- _INSTRUCTIONS TO FOLLOW_
Below are some records. Return exactly the lines from the one with "launchGivesInv defaultLaunch (by decide)" to the one with "set_fits hgp hq⟩", and nothing else.
-- Opening Marker --
/-- A flag given one value has it. -/
theorem Flags.named_foldl_assign_mem (f : Flags) {values : List (FlagName × Bool)} (hn : (values.map Prod.fst).Nodup)
    {p : FlagName × Bool} (hp : p ∈ values) : (values.foldl Flags.assign f).named p.1 = p.2 := by
  induction values generalizing f with
  | nil => simp at hp
  | cons q values ih =>
    obtain ⟨hq, hrest⟩ := List.nodup_cons.mp hn
    rcases List.mem_cons.mp hp with rfl | hp
    · exact (Flags.named_foldl_assign_other (f.assign p) hq).trans (by rw [Flags.named_assign, if_pos rfl])
    · exact ih (f.assign q) hrest hp

/-! ## The first state -/

/-- Settles O10: the cores are a permutation of the launch's, each with its first values; the bytes are those of the image. -/
theorem launchLeaves : Obligations.LaunchLeaves := by
  intro l _
  obtain ⟨hcfg, hmem, -, hperm⟩ := State.launch_spec l
  refine ⟨hcfg, hperm, fun c hc => ?_, fun hone => ?_, fun c _ => ⟨rfl, rfl, rfl, ?_, ?_⟩, fun p hp hn => ?_, fun a ha => ?_⟩
  · obtain ⟨k, hk⟩ := chooseNext_reaches l.first l.others c hc
    exact ⟨k, congrArg Core.launch hk⟩
  · simp [State.launch, hone]
  · exact fun p hp hn => assignAll_mem _ hn hp
  · exact fun p hp hn => Flags.named_foldl_assign_mem _ hn hp
  · exact Memory.read_writeAll_mem [] l.image hn p hp
  · exact Memory.read_writeAll_other [] l.image a ha

/-- Settles O9: the fields of the default launch. -/
theorem resetValues : Obligations.ResetValues :=
  ⟨by decide, by decide, rfl, rfl, fun _ => rfl⟩

/-! ## The invariant of the first state -/

/-- A core of a well-formed launch holds XLEN-bit values (R291 d, f). -/
theorem Core.launch_fits {x : Variant} {l : CoreLaunch} (h : l.wellFormed x = true) : (Core.launch l).fits x := by
  simp only [CoreLaunch.wellFormed, Bool.and_eq_true, decide_eq_true_eq, List.all_eq_true] at h
  obtain ⟨⟨hpc, -⟩, hregs⟩ := h
  refine ⟨hpc, fun r => ?_⟩
  rw [Core.launch_gp]
  refine assignAll_lt (fun i => ?_) hregs r
  simp

/-- Every byte of the program text of a well-formed launch has a first value (R291 c). -/
theorem Launch.text_has_value {l : Launch} (h : l.wellFormed = true) {a : Nat} (ha : (State.launch l).inText a = true) :
    a ∈ l.image.map Prod.fst := by
  simp only [Launch.wellFormed, Bool.and_eq_true] at h
  obtain ⟨⟨-, htext⟩, -⟩ := h
  obtain ⟨r, hr, hboth⟩ := List.any_eq_true.mp ha
  simp only [Bool.and_eq_true, beq_iff_eq, Region.contains, decide_eq_true_eq] at hboth
  obtain ⟨hkind, hlo, hhi⟩ := hboth
  have hbytes := List.all_eq_true.mp htext r hr
  simp only [hkind, Bool.or_eq_true, beq_iff_eq, reduceCtorEq, false_or, List.all_eq_true, List.mem_range, List.any_eq_true] at hbytes
  obtain ⟨p, hp, hpa⟩ := hbytes (a - r.base) (by omega)
  exact List.mem_map.mpr ⟨p, hp, by omega⟩

/-- Settles O12: each clause of the invariant is a condition of R291 on the launch. -/
theorem launchGivesInv : Obligations.LaunchGivesInv := by
  intro l h
  have hwf := h
  simp only [Launch.wellFormed, Bool.and_eq_true, List.all_eq_true] at hwf
  obtain ⟨⟨⟨hcfg, himage⟩, -⟩, hcores⟩ := hwf
  refine ⟨hcfg, Memory.wf_writeAll [] l.image rfl, fun p hp => ?_, fun a ha => ?_, fun c hc => ?_⟩
  · rcases Memory.mem_writeAll hp with hp | hp
    · exact himage p hp
    · simp at hp
  · exact Memory.read_writeAll_isSome [] l.image a (.inl (Launch.text_has_value h ha))
  · obtain ⟨-, -, -, hperm⟩ := State.launch_spec l
    obtain ⟨d, hd, rfl⟩ := List.mem_map.mp (hperm.mem_iff.mp hc)
    exact Core.launch_fits (hcores d hd)

/-- Settles O11: reset is a well-formed launch. -/
theorem invAtReset : Obligations.InvAtReset :=
  launchGivesInv defaultLaunch (by decide)

/-! ## The invariant of the next state -/

theorem lt_of_fit {x : Variant} {v : Word} (h : fit x v = v) : v.toNat < 2 ^ x.bits := h ▸ fit_lt x v

/-- Registers of XLEN-bit values remain so when one is written with an XLEN-bit value. -/
theorem set_fits {x : Variant} {g : Vector Word 32} {d : Reg} {v : Word} (hg : ∀ i : Reg, g[i].toNat < 2 ^ x.bits)
    (hv : fit x v = v) (i : Reg) : (g.set d v)[i].toNat < 2 ^ x.bits := by
  rw [set_getElem]
  split
  · exact lt_of_fit hv
  · exact hg i

/-- The core that moves holds XLEN-bit values after an effect (R21, R25). -/
theorem Effect.core_fits {s t : State} {i : Instr} (h : Effect s i t) (hs : s.core.fits s.cfg.variant) :
    t.core.fits s.cfg.variant := by
  obtain ⟨hpc, hgp⟩ := hs
  have hnext : s.pcNext.toNat < 2 ^ s.cfg.variant.bits := trunc_lt _ _
  cases h with
  | sum d q _ _ _ _ hq => exact ⟨hnext, set_fits hgp hq⟩
  | reg d v _ _ _ _ hv => exact ⟨hnext, set_fits hgp hv⟩
  | free a b d v _ hv => exact ⟨hnext, set_fits hgp hv⟩
  | store data ea n => exact ⟨hnext, hgp⟩
  | swap a d v _ hv => exact ⟨hnext, set_fits hgp hv⟩
  | link d p _ _ hp => exact ⟨lt_of_fit hp, set_fits hgp s.fit_pcNext⟩
  | jump a => exact ⟨s.x_lt a, hgp⟩
  | taken r => exact ⟨s.x_lt r, hgp⟩
  | skip => exact ⟨hnext, hgp⟩
  | send => exact ⟨hnext, hgp⟩
  | wait _ u t hu ht =>
    rcases hu with rfl | rfl <;> rcases ht with rfl | rfl
    · exact ⟨hpc, hgp⟩
    · exact ⟨hnext, hgp⟩
    · exact ⟨hpc, hgp⟩
    · exact ⟨hnext, hgp⟩

/-- The other cores hold XLEN-bit values after an effect, SE reaching no register and no `pc` of theirs (R240). -/
theorem Effect.others_fit {s t : State} {i : Instr} (h : Effect s i t) (hs : ∀ c ∈ s.others, c.fits s.cfg.variant) :
    ∀ c ∈ t.others, c.fits s.cfg.variant := by
  rcases h.others with hsame | ⟨-, hsend⟩
  · rwa [hsame]
  · intro c hc
    rw [hsend, State.sendEvent_others] at hc
    obtain ⟨d, hd, rfl⟩ := List.mem_map.mp hc
    split
    · exact hs d hd
    · exact hs d hd

/-- An effect keeps the invariant: a store is made at mapped addresses only. -/
theorem Effect.inv {s t : State} {i : Instr} (h : Effect s i t) (hs : s.Inv) : t.Inv := by
  obtain ⟨hcfg, hwf, hmap, htext, hcores⟩ := hs
  rw [List.forall_mem_cons] at hcores
  obtain ⟨hcore, hothers⟩ := hcores
  have hc := h.cfg
  refine ⟨by rwa [hc], ?_, fun p hp => ?_, fun a ha => ?_, ?_⟩
  · rcases h.mem with hmem | ⟨ea, n, v, -, -, -, hmem⟩
    · rwa [hmem]
    · rw [hmem]
      exact Memory.wf_writeAll _ _ hwf
  · rw [State.mapped_of_cfg hc]
    rcases h.mem with hmem | ⟨ea, n, v, -, -, hw, hmem⟩
    · exact hmap p (hmem ▸ hp)
    · obtain ⟨hall, -, -⟩ := State.memWrite_eq_ok.mp hw
      rw [hmem] at hp
      rcases Memory.mem_writeAll hp with hnew | hold
      · exact hall p.1 (List.of_mem_zip hnew).1
      · exact hmap p hold
  · rw [State.inText_of_cfg hc] at ha
    rw [h.text ha]
    exact htext a ha
  · rw [hc, List.forall_mem_cons]
    exact ⟨h.core_fits hcore, h.others_fit hothers⟩

/-- The hand-over keeps the invariant, its cores being the same. -/
theorem State.Inv.handOver {s : State} (h : s.Inv) : s.handOver.Inv := by
  obtain ⟨hcfg, hwf, hmap, htext, hcores⟩ := h
  have hc := s.handOver_cfg
  have hm := s.handOver_mem
  refine ⟨by rwa [hc], by rwa [hm], fun p hp => ?_, fun a ha => ?_, fun c hcore => ?_⟩
  · rw [State.mapped_of_cfg hc]
    exact hmap p (hm ▸ hp)
  · rw [State.byte_of_mem hm]
    exact htext a (State.inText_of_cfg hc a ▸ ha)
  · rw [hc]
    exact hcores c (s.handOver_perm.mem_iff.mp hcore)

/-- Settles O13: a step is the hand-over, after the effect of one instruction or none. -/
theorem stepKeepsInv : Obligations.StepKeepsInv := by
  intro s t hs h
  rcases step_next h with ⟨-, rfl⟩ | ⟨-, w, i, u, -, -, hu, rfl⟩
  · exact hs.handOver
  · exact ((exec_effect hu).inv hs).handOver

end Sys2Proof.Machine
end

section
/-! Non-interference: what an instruction does not read it carries through. The other cores and the flag K are one change of the state
that every instruction but SE commutes with; the readings of BRANCH_CMP and DIV_SIGNED are another, for operands that are not negative. -/

namespace Sys2Proof.Machine

/-! ## The parts of a state that no instruction but SE reads -/

/-- A state with its other cores and its flag K changed. -/
def State.mapUnread (s : State) (cores : List Core → List Core) (k : Bool → Bool) : State :=
  { s with core := { s.core with flags := { s.core.flags with k := k s.core.flags.k } }, others := cores s.others }

section
variable (s : State) (cores : List Core → List Core) (k : Bool → Bool)

theorem mapUnread_others (cs : List Core) : s.mapUnread (fun _ => cs) id = { s with others := cs } := rfl

theorem mapUnread_withK (b : Bool) : s.mapUnread id (fun _ => b) = s.withK b := rfl

theorem memRead_mapUnread (addr : Word) (n : Nat) : (s.mapUnread cores k).memRead addr n = s.memRead addr n := rfl

theorem memWrite_mapUnread (addr : Word) (n : Nat) (v : Word) :
    (s.mapUnread cores k).memWrite addr n v = (s.memWrite addr n v).map (fun t => t.mapUnread cores k) := by
  unfold State.memWrite
  rw [apply_ite (Except.map _), apply_ite (Except.map _)]
  rfl

/-- A load carries the unread parts through (R156). -/
theorem load_mapUnread (d : Reg) (ea : Word) (n : Nat) :
    load (s.mapUnread cores k) d ea n = onNext (load s d ea n) (fun t => t.mapUnread cores k) := by
  unfold load
  rw [memRead_mapUnread, apply_ite (fun o => onNext o _)]
  cases s.memRead ea n with
  | ok v => rfl
  | error e => cases e <;> rfl

/-- A store carries the unread parts through (R157). -/
theorem store_mapUnread (r : Reg) (ea : Word) (n : Nat) :
    store (s.mapUnread cores k) r ea n = onNext (store s r ea n) (fun t => t.mapUnread cores k) := by
  unfold store
  rw [memWrite_mapUnread, apply_ite (fun o => onNext o _)]
  rw [show (s.mapUnread cores k).x r = s.x r from rfl]
  cases s.memWrite ea n (s.x r) with
  | ok t => rfl
  | error e => cases e <;> rfl

/-- The exchange of SWAP carries the unread parts through (R204). -/
theorem exchange_mapUnread (d : Reg) (ea : Word) (n : Nat) :
    exchange (s.mapUnread cores k) d ea n = onNext (exchange s d ea n) (fun t => t.mapUnread cores k) := by
  unfold exchange
  rw [memRead_mapUnread, memWrite_mapUnread, apply_ite (fun o => onNext o _)]
  rw [show (s.mapUnread cores k).x d = s.x d from rfl]
  cases s.memRead ea n with
  | error e => cases e <;> rfl
  | ok v =>
    cases s.memWrite ea n (s.x d) with
    | ok t => rfl
    | error e => cases e <;> rfl

/-- The ending of a branch carries the unread parts through (R211). -/
theorem branch_mapUnread (taken : Bool) (r : Reg) :
    branch (s.mapUnread cores k) taken r = onNext (branch s taken r) (fun t => t.mapUnread cores k) := by
  unfold branch
  rw [apply_ite (fun o => onNext o _), apply_ite (fun o => onNext o _)]
  rfl

end

/-! ## Division and the waits, case by case -/

/-- DIV where R120 gives a quotient. -/
theorem exec_div_some {a b d : Reg} {s : State} {q : Word} (h : quotient s.cfg (s.x a) (s.x b) = some q) :
    exec (.div a b d) s = .next (s.setX d q).advance := by
  rw [exec, execDiv, h]

/-- DIV where R120 gives none (log 4). -/
theorem exec_div_none {a b d : Reg} {s : State} (h : quotient s.cfg (s.x a) (s.x b) = none) :
    exec (.div a b d) s =
      .next (s.setX d (fit s.cfg.variant (Config.freeQuotient s.draws (s.x a) (s.x b)))).draw.advance := by
  rw [exec, execDiv, h]

theorem exec_wfi (s : State) : exec .wfi s = .next (if s.core.irqIn then s.takeIrq.advance else s.takeIrq) := rfl

theorem exec_wfe (s : State) : exec .wfe s = .next (if s.core.eventIn then s.takeEvent.advance else s.takeEvent) := rfl

/-- Every instruction but SE carries the unread parts through (R20, R33, R283). -/
theorem exec_mapUnread {i : Instr} (hi : i ≠ .se) (s : State) (cores : List Core → List Core) (k : Bool → Bool) :
    exec i (s.mapUnread cores k) = onNext (exec i s) (fun t => t.mapUnread cores k) := by
  cases i with
  | se => exact absurd rfl hi
  | lwr | ldr | lhr | lbr | lwrro | ldrro | lhrro | lbrro => exact load_mapUnread ..
  | lwpro | ldpro | lhpro | lbpro | lwpio | ldpio | lhpio | lbpio => exact load_mapUnread ..
  | swr | sdr | shr | sbr | swrro | sdrro | shrro | sbrro => exact store_mapUnread ..
  | swpro | sdpro | shpro | sbpro | swpio | sdpio | shpio | sbpio => exact store_mapUnread ..
  | swap => exact exchange_mapUnread ..
  | be | bne | bgt | bgte | blt | blte | bz | bnz | bc | bo => exact branch_mapUnread ..
  | div a b d =>
    cases hq : quotient s.cfg (s.x a) (s.x b) with
    | some q => rw [exec_div_some hq, exec_div_some (s := s.mapUnread cores k) hq]; rfl
    | none => rw [exec_div_none hq, exec_div_none (s := s.mapUnread cores k) hq]; rfl
  | wfi => rw [exec_wfi, exec_wfi, onNext_next, apply_ite (fun t : State => t.mapUnread cores k)]; rfl
  | wfe => rw [exec_wfe, exec_wfe, onNext_next, apply_ite (fun t : State => t.mapUnread cores k)]; rfl
  | _ => rfl

/-- Settles O21: the other cores are unread, and SE is left out. -/
theorem otherCoresDoNotInfluence : Obligations.OtherCoresDoNotInfluence := by
  intro i s cs hi
  rw [← mapUnread_others s cs]
  exact exec_mapUnread hi s (fun _ => cs) id

/-- Every instruction carries the flag K through, SE too, which changes other cores only (R33). -/
theorem exec_withK (i : Instr) (s : State) (b : Bool) : exec i (s.withK b) = onNext (exec i s) (fun t => t.withK b) := by
  by_cases hi : i = .se
  · rw [hi]; rfl
  · rw [← mapUnread_withK s b]
    exact exec_mapUnread hi s id (fun _ => b)
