-- ==== Sys2Proof/Certificates/Slice0/Obligations.lean ====
section
/-! DEFINITION. The statements for the provers, in the order of the spec's chapters. -/

open Sys2Proof Sys2Proof.Machine

/-- A step takes the command at the front of the queue and is its execution on the state with the rest of the queue.
-/
def Obligations.StepRunsTheFrontCommand : Prop :=
  ∀ (s : State) (c : Instr) (rest : List Instr), s.pending = c :: rest →
    step s = exec c { s with pending := rest }

/-- The step on an empty queue (R18, R19, R139): in reset nothing counts; out of reset the events that are due go into
the queue, and when none is due one quantum passes and an IDLE engine takes a waiting request. The events: the end of
a transmission whose occupation has passed (R102), a window event (R79), the cycle end (R19), a link check (R9), the
effect of a DEVICE RESET whose drain is complete (R106), and the step of the engine's current request (R139). That
this is what a step on an empty queue does, and the order of events due together, is the model's choice
(notes/assumptions/4.md). -/
def Obligations.EmptyQueueStep : Prop :=
  ∀ s : State, s.pending = [] →
    (s.power ≠ .running → step s = .next s) ∧
    (s.power = .running → s.dueEvents ≠ [] → step s = .next { s with pending := s.dueEvents }) ∧
    (s.power = .running → s.dueEvents = [] →
      step s = .next { s with
        refCount := s.refCount + 1
        timer := { s.timer with position := s.timer.position + 1 }
        mgmt :=
          match s.mgmt.engine, s.mgmt.requests with
          | .idle, q :: rest =>
            { s.mgmt with requests := rest, engine := .executing q (s.holdsCondition q.requester) }
          | _, _ => s.mgmt }) ∧
    (s.power = .running →
      (∀ c, c ∈ s.dueEvents ↔
        (∃ p x, c = .transmissionEnd p ∧ (s.port p).tx = some x ∧ x.start + x.occupation ≤ s.refCount) ∨
        (∃ p, c = .windowEvent p ∧ 0 < s.timer.position ∧ s.timer.position < s.timer.effLength ∧
          ((∃ o ∈ (s.gates.get p).windows, o.close = .at s.timer.position) ∨
            (s.Running ∧ ∃ w ∈ s.gen.active.windows.zipIdx, w.1.valid = true ∧ w.1.port = p ∧
              w.1.activeIn s.timer.round s.timer.index = true ∧ w.1.openOffset.toNat = s.timer.position ∧
              ∀ o ∈ (s.gates.get p).windows, o.index ≠ w.2))) ∨
        (c = .cycleEnd ∧ s.timer.effLength ≤ s.timer.position) ∨
        (∃ p, c = .linkCheck p (s.port p).signalGood ∧ (s.port p).lastCheck + 12500 ≤ s.refCount) ∨
        (c = .deviceResetEffect ∧ (∀ p, (s.port p).tx = none) ∧ ∃ d, s.mgmt.drain = some d ∧
          ∀ p k, d.queue = some (p, k) → ∀ x ∈ s.egress p k, x.origin = .management → x.slot ≠ d.slot) ∨
        (∃ req held, s.mgmt.engine = .executing req held ∧ c = requestCommand req.kind)) ∧
      s.dueEvents.Pairwise fun a b =>
        let rank : Instr → Nat := fun c =>
          match c with
          | .transmissionEnd p => portBit p
          | .windowEvent p => 3 + portBit p
          | .cycleEnd => 6
          | .linkCheck p _ => 7 + portBit p
          | .deviceResetEffect => 10
          | _ => 11
        rank a < rank b) ∧
    (List.range 18).map (fun k => requestCommand (BitVec.ofNat 8 (k + 1))) =
      [.identify, .readStatus, .readStreamCounters, .readPortCounters, .readEntries, .stageStreamEntries,
        .stageWindowEntries, .stageBaseRecord, .copyActiveToShadow, .commit, .cancelCommit, .portControl,
        .retrieveRetained, .requeueRetained, .flushRetained, .clearCounters, .queueReset, .deviceReset] ∧
    ∀ k : Byte, k.toNat = 0 ∨ 18 < k.toNat → requestCommand k = .unknownRequestKind

/-- Every command completes from every state, and none touches the queue of waiting commands. That a command answers
from every state, also an event that is not due, a request step without its request, or a command to a part in reset,
which leave the state as it is, is the model's choice (notes/assumptions/5.md); so is the queue of waiting commands
itself (notes/assumptions/26.md). -/
def Obligations.EveryCommandAnswersAndKeepsTheQueue : Prop :=
  ∀ (c : Instr) (s : State), ∃ t, exec c s = .next t ∧ t.pending = s.pending

/-- RESET_N going low, and the power-on reset hold, halt the part at once (R107, R165, R166), and while the part is in
reset no other command changes anything: that such a command is answered, and leaves the state as it is, is the
model's choice (notes/assumptions/5.md). What becomes of a stopped transmission's slot is the model's reading
(notes/assumptions/9.md). -/
def Obligations.ResetHaltsThePart : Prop :=
  ∀ s : State,
    (s.power = .running →
      (∃ t, exec .resetNAssertion s = .next t ∧ t.power = .resetLow ∧
        (∀ p, t.port p = { s.port p with tx := none, rx := none }) ∧ t.store.mem = s.store.mem ∧
        t = { s with power := .resetLow, ports := t.ports, store := t.store, mgmt := { s.mgmt with drain := none } }) ∧
      (∃ t, exec .powerOnHold s = .next t ∧ t.power = .hold false ∧
        (∀ p, t.port p = { s.port p with tx := none, rx := none }) ∧ t.store.mem = s.store.mem ∧
        t = { s with
          power := .hold false, ports := t.ports, store := t.store, mgmt := { s.mgmt with drain := none } })) ∧
    (s.power ≠ .running →
      (∀ c : Instr, c.isPowerCommand = false → exec c s = .next s) ∧ (s.pending = [] → step s = .next s)) ∧
    (∀ low v, s.power = .hold low →
      exec .resetNAssertion s = .next { s with power := .hold true } ∧
      exec (.pinReset v) s = .next { s with power := .hold false }) ∧
    (s.power = .resetLow ∨ s.power = .awaitRise → exec .powerOnHold s = .next { s with power := .hold true })

/-- The power-on event and the pin reset event set every block (R15, R17, R36, R58, R74, R94, R107, R118, R132, R133,
R149, R150, R165, R166, R167), the banks to the defaults of R133. That the reference count goes on as it was
(notes/assumptions/7.md) and that a given strap value above 127 is taken modulo 128 (notes/assumptions/27.md) are the
model's choices. -/
def Obligations.PowerOnAndPinResetSetEveryBlock : Prop :=
  ∀ (s : State) (v : Nat),
    (s.power = .hold false → ∃ t, exec (.powerOn v) s = .next t ∧
      s.AfterReset t (fun _ => .qualifying) (BitVec.ofNat 7 v) 1) ∧
    (s.power = .hold true → exec (.powerOn v) s = .next { s with power := .awaitRise }) ∧
    (s.power = .awaitRise → ∃ t, exec (.pinReset v) s = .next t ∧
      s.AfterReset t (fun _ => .qualifying) (BitVec.ofNat 7 v) 1) ∧
    (s.power = .resetLow → ∃ t, exec (.pinReset v) s = .next t ∧
      s.AfterReset t (fun _ => .qualifying) (BitVec.ofNat 7 v)
        (if s.mgmt.epoch = 255 then 1 else s.mgmt.epoch + 1)) ∧
    ∀ straps : BitVec 7,
      (Bank.initial straps).streams.length = 256 ∧ (Bank.initial straps).windows.length = 64 ∧
      (∀ e ∈ (Bank.initial straps).streams, e.valid = false ∧ streamImage e = List.replicate 32 0) ∧
      (∀ w ∈ (Bank.initial straps).windows, w.valid = false ∧ windowImage w = List.replicate 16 0) ∧
      (Bank.initial straps).base =
        { cycleLength := 125000, cyclesPerRound := 8, timingPort := .A, unlocked := .runLocal, linkDelay := 0
          lockWindow := 16, stepThreshold := 250, holdoverLimit := 1000, scheduled := ⟨0, 0, 0⟩
          limits := ⟨⟨32, 32, 32, 32⟩, ⟨32, 32, 32, 32⟩, ⟨32, 32, 32, 32⟩⟩, mgmtClass := 2, stationCount := 0
          stations := ⟨0, 0, 0, 0⟩, unmatched := .forward, uplink := .A, node := straps.setWidth 8
          managerPresent := false, manager := 0, noticeKinds := 0, noticePort := 0, highMark := 24, spare := 0 }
-- Closing Marker --
- _TASK RESULT_
  launchGivesInv defaultLaunch (by decide)

/-! ## The invariant of the next state -/

theorem lt_of_fit {x : Variant} {v : Word} (h : fit x v = v) : v.toNat < 2 ^ x.bits := h ▸ fit_lt x v

/-- Registers of XLEN-bit values remain so when one is written with an XLEN-bit value. -/
theorem set_fits {x : Variant} {g : Vector Word 32} {d : Reg} {v : Word} (hg : ∀ i : Reg, g[i].toNat < 2 ^ x.bits)
    (hv : fit x v = v) (i : Reg) : (g.set d v)[i].toNat < 2 ^ x.bits := by
  rw [set_getElem]
  split
  · exact lt_of_fit hv
  · exact hg i

/-- The core that moves holds XLEN-bit values after an effect (R21, R25). -/
theorem Effect.core_fits {s t : State} {i : Instr} (h : Effect s i t) (hs : s.core.fits s.cfg.variant) :
    t.core.fits s.cfg.variant := by
  obtain ⟨hpc, hgp⟩ := hs
  have hnext : s.pcNext.toNat < 2 ^ s.cfg.variant.bits := trunc_lt _ _
  cases h with
  | sum d q _ _ _ _ hq => exact ⟨hnext, set_fits hgp hq⟩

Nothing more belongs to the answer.